TASK REQUIREMENTS
Using the material below, print the line that contains "def execMxst (k", the line that contains "MXID (R104 to R107, R111). -/", and every line in between, exactly and nothing else.

---- RECORD EXCERPTS

/-- VMUL (R78, R79). -/
def execVmul (k : Fin 128) (i : Issue) (slot : VSlot) (d a b : BitVec 5) (fn : BitVec 6) (mod : BitVec 5) (s : State) : Host.Outcome State Fault Refusal :=
  issueV k i slot (.mul .mul d a b fn mod) s

/-- VMAC (R78, R79). -/
def execVmac (k : Fin 128) (i : Issue) (slot : VSlot) (d a b : BitVec 5) (fn : BitVec 6) (mod : BitVec 5) (s : State) : Host.Outcome State Fault Refusal :=
  issueV k i slot (.mul .mac d a b fn mod) s

/-- VMSU (R78, R79). -/
def execVmsu (k : Fin 128) (i : Issue) (slot : VSlot) (d a b : BitVec 5) (fn : BitVec 6) (mod : BitVec 5) (s : State) : Host.Outcome State Fault Refusal :=
  issueV k i slot (.mul .msu d a b fn mod) s

/-- VMOVA (R80, R81). -/
def execVmova (k : Fin 128) (i : Issue) (slot : VSlot) (d a b : BitVec 5) (fn : BitVec 6) (mod : BitVec 5) (s : State) : Host.Outcome State Fault Refusal :=
  issueV k i slot (.mova d a b fn mod) s

/-- VMOVV (R79). -/
def execVmovv (k : Fin 128) (i : Issue) (slot : VSlot) (d a : BitVec 5) (s : State) : Host.Outcome State Fault Refusal :=
  issueV k i slot (.movv d a) s

/-- VBEXP (R82). -/
def execVbexp (k : Fin 128) (i : Issue) (slot : VSlot) (d a : BitVec 5) (s : State) : Host.Outcome State Fault Refusal :=
  issueV k i slot (.bexp d a) s

/-- VROT (R73). -/
def execVrot (k : Fin 128) (i : Issue) (slot : VSlot) (d a b mod : BitVec 5) (s : State) : Host.Outcome State Fault Refusal :=
  issueV k i slot (.perm .rot d a b mod) s

/-- VBFLY (R73). -/
def execVbfly (k : Fin 128) (i : Issue) (slot : VSlot) (d a b mod : BitVec 5) (s : State) : Host.Outcome State Fault Refusal :=
  issueV k i slot (.perm .bfly d a b mod) s

/-- VREV (R73). -/
def execVrev (k : Fin 128) (i : Issue) (slot : VSlot) (d a b mod : BitVec 5) (s : State) : Host.Outcome State Fault Refusal :=
  issueV k i slot (.perm .rev d a b mod) s

/-- VBCAST (R73). -/
def execVbcast (k : Fin 128) (i : Issue) (slot : VSlot) (d a b mod : BitVec 5) (s : State) : Host.Outcome State Fault Refusal :=
  issueV k i slot (.perm .bcast d a b mod) s

/-- VINS (R73). -/
def execVins (k : Fin 128) (i : Issue) (slot : VSlot) (d a lane : BitVec 5) (s : State) : Host.Outcome State Fault Refusal :=
  issueV k i slot (.ins d a lane) s

/-- VEXT (R73). -/
def execVext (k : Fin 128) (i : Issue) (slot : VSlot) (d a lane : BitVec 5) (s : State) : Host.Outcome State Fault Refusal :=
  issueV k i slot (.ext d a lane) s

/-! ### The MXC instructions, in VB -/

/-- MXLD (R104 to R107, R111). -/
def execMxld (k : Fin 128) (i : Issue) (d a b : BitVec 5) (fn : BitVec 6) (mod : BitVec 5) (s : State) : Host.Outcome State Fault Refusal :=
  issueV k i .vb (.mx .ld d a b fn mod) s

/-- MXST (R104 to R107, R111). -/
def execMxst (k : Fin 128) (i : Issue) (d a b : BitVec 5) (fn : BitVec 6) (mod : BitVec 5) (s : State) : Host.Outcome State Fault Refusal :=
  issueV k i .vb (.mx .st d a b fn mod) s

/-- MXGETE, the exponent form (R104 to R107, R111). -/
def execMxgeteExp (k : Fin 128) (i : Issue) (d a b : BitVec 5) (fn : BitVec 6) (mod : BitVec 5) (s : State) : Host.Outcome State Fault Refusal :=
  issueV k i .vb (.mx .getExp d a b fn mod) s

/-- MXGETE, the sequence form (R104 to R107, R111). -/
def execMxgeteSeq (k : Fin 128) (i : Issue) (d a b : BitVec 5) (fn : BitVec 6) (mod : BitVec 5) (s : State) : Host.Outcome State Fault Refusal :=
  issueV k i .vb (.mx .getSeq d a b fn mod) s

/-- MXID (R104 to R107, R111). -/
def execMxid (k : Fin 128) (i : Issue) (d a b : BitVec 5) (fn : BitVec 6) (mod : BitVec 5) (s : State) : Host.Outcome State Fault Refusal :=
  issueV k i .vb (.mx .ident d a b fn mod) s

/-- MXADD (R104 to R107, R111). -/
def execMxadd (k : Fin 128) (i : Issue) (d a b : BitVec 5) (fn : BitVec 6) (mod : BitVec 5) (s : State) : Host.Outcome State Fault Refusal :=
  issueV k i .vb (.mx .add d a b fn mod) s

/-- MXMUL (R104 to R107, R111). -/
def execMxmul (k : Fin 128) (i : Issue) (d a b : BitVec 5) (fn : BitVec 6) (mod : BitVec 5) (s : State) : Host.Outcome State Fault Refusal :=
  issueV k i .vb (.mx .mul d a b fn mod) s

/-- MXGRAM (R104 to R107, R111). -/
def execMxgram (k : Fin 128) (i : Issue) (d a b : BitVec 5) (fn : BitVec 6) (mod : BitVec 5) (s : State) : Host.Outcome State Fault Refusal :=
  issueV k i .vb (.mx .gram d a b fn mod) s

/-- MXINV (R104 to R107, R111). -/
def execMxinv (k : Fin 128) (i : Issue) (d a b : BitVec 5) (fn : BitVec 6) (mod : BitVec 5) (s : State) : Host.Outcome State Fault Refusal :=
  issueV k i .vb (.mx .inv d a b fn mod) s

/-- MXSCL (R104 to R107, R111). -/
def execMxscl (k : Fin 128) (i : Issue) (d a b : BitVec 5) (fn : BitVec 6) (mod : BitVec 5) (s : State) : Host.Outcome State Fault Refusal :=
  issueV k i .vb (.mx .scl d a b fn mod) s

/-- MXACK (R104 to R107, R111). -/
def execMxack (k : Fin 128) (i : Issue) (d a b : BitVec 5) (fn : BitVec 6) (mod : BitVec 5) (s : State) : Host.Outcome State Fault Refusal :=
  issueV k i .vb (.mx .ack d a b fn mod) s

/-! ### Device events of a core -/

/-- The head of core `k`'s MXC queue commits (R106, R116, R118): `bad` says that a source element failed its parity. -/
def Dev.mxcCommit (d : Dev) (k : Nat) (bad : Bool) : Dev :=
  match (d.core k).mxc.queue with
  | [] => d
  | e :: _ =>
    let d1 := d.updCore k (fun c => mxCommit c bad)
    if bad ∧ e.fn ≠ .ack ∧ (mxCompute (d.core k).mxc e bad).2.contains 4 then
      (d1.unitError 0x0016 2 k 0 true 0).startTests
    else d1.startTests
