-- ==== Sys2Proof/Machine/Dispatch.lean ====
section
/-! DEFINITION. The meaning of every command: one arm per constructor of Instr, each a direct call. -/

namespace Sys2Proof.Machine
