-- ==== Sys2Proof/Certificates/Slice0/Obligations.lean ====
section
/-! DEFINITION. The statements: what a command does, what the machine keeps. -/

open Sys2Proof Sys2Proof.Machine

/-- On a core that issues, each of the sixteen SR-format instructions, alone in its bundle, answers the next state in
which S[SD] holds its value of S[SA] and S[SB] (shift counts S[SB][4:0]; MULH the high 32 bits of the signed product;
ADDS and SUBS saturate; SLT signed, SLTU unsigned), PC is 16 further, BTCOUNT counts the bundle and a wait for a
register still being loaded, and nothing else of the device changes. (03_signal_cores.md, Tables 3.4, 3.5, 3.8
(scalar/branch slot); 03_signal_cores.md, Execution) -/
def Obligations.LoneScalarArithmeticWritesItsResult : Prop :=
  ∀ (s : State) (k : Fin 128) (i : Issue) (sd sa sb : BitVec 4), s.issues k i → i.words = {} →
  ∀ row ∈ ([(Instr.add, AluFn.add, fun x y => x + y), (Instr.sub, .sub, fun x y => x - y), (Instr.and, .and, fun x y => x &&& y),
      (Instr.or, .or, fun x y => x ||| y), (Instr.xor, .xor, fun x y => x ^^^ y),
      (Instr.shl, .shl, fun x y => x <<< (y &&& 31)), (Instr.shr, .shr, fun x y => x >>> (y &&& 31)),
      (Instr.sar, .sar, fun x y => x.sshiftRight' (y &&& 31)), (Instr.mul, .mul, fun x y => x * y),
      (Instr.mulh, .mulh, fun x y => (x.signExtend 64 * y.signExtend 64).extractLsb' 32 32),
      (Instr.adds, .adds, fun x y => if x.saddOverflow y then (if x.msb then 0x80000000 else 0x7FFFFFFF) else x + y),
      (Instr.subs, .subs, fun x y => if x.ssubOverflow y then (if x.msb then 0x80000000 else 0x7FFFFFFF) else x - y),
      (Instr.min, .min, fun x y => if x.sle y then x else y), (Instr.max, .max, fun x y => if x.sle y then y else x),
      (Instr.slt, .slt, fun x y => if x.slt y then 1 else 0), (Instr.sltu, .sltu, fun x y => if x.ult y then 1 else 0)] :
        List ((Fin 128 → Issue → BitVec 4 → BitVec 4 → BitVec 4 → Instr) × AluFn × (Word → Word → Word))),
    exec (row.1 k i sd sa sb) s = .next (s.after k i (bundleSb {} (.alu row.2.1 sd sa sb))
      { s.dev.cores[k] with s := s.dev.cores[k].s.set sd.toFin (row.2.2 s.dev.cores[k].s[sa.toFin] s.dev.cores[k].s[sb.toFin]) })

--------

EXPECTED OUTPUT
def execMxst (k : Fin 128) (i : Issue) (d a b : BitVec 5) (fn : BitVec 6) (mod : BitVec 5) (s : State) : Host.Outcome State Fault Refusal :=
  issueV k i .vb (.mx .st d a b fn mod) s

/-- MXGETE, the exponent form (R104 to R107, R111). -/
def execMxgeteExp (k : Fin 128) (i : Issue) (d a b : BitVec 5) (fn : BitVec 6) (mod : BitVec 5) (s : State) : Host.Outcome State Fault Refusal :=
  issueV k i .vb (.mx .getExp d a b fn mod) s

/-- MXGETE, the sequence form (R104 to R107, R111). -/
def execMxgeteSeq (k : Fin 128) (i : Issue) (d a b : BitVec 5) (fn : BitVec 6) (mod : BitVec 5) (s : State) : Host.Outcome State Fault Refusal :=
  issueV k i .vb (.mx .getSeq d a b fn mod) s

/-- MXID (R104 to R107, R111). -/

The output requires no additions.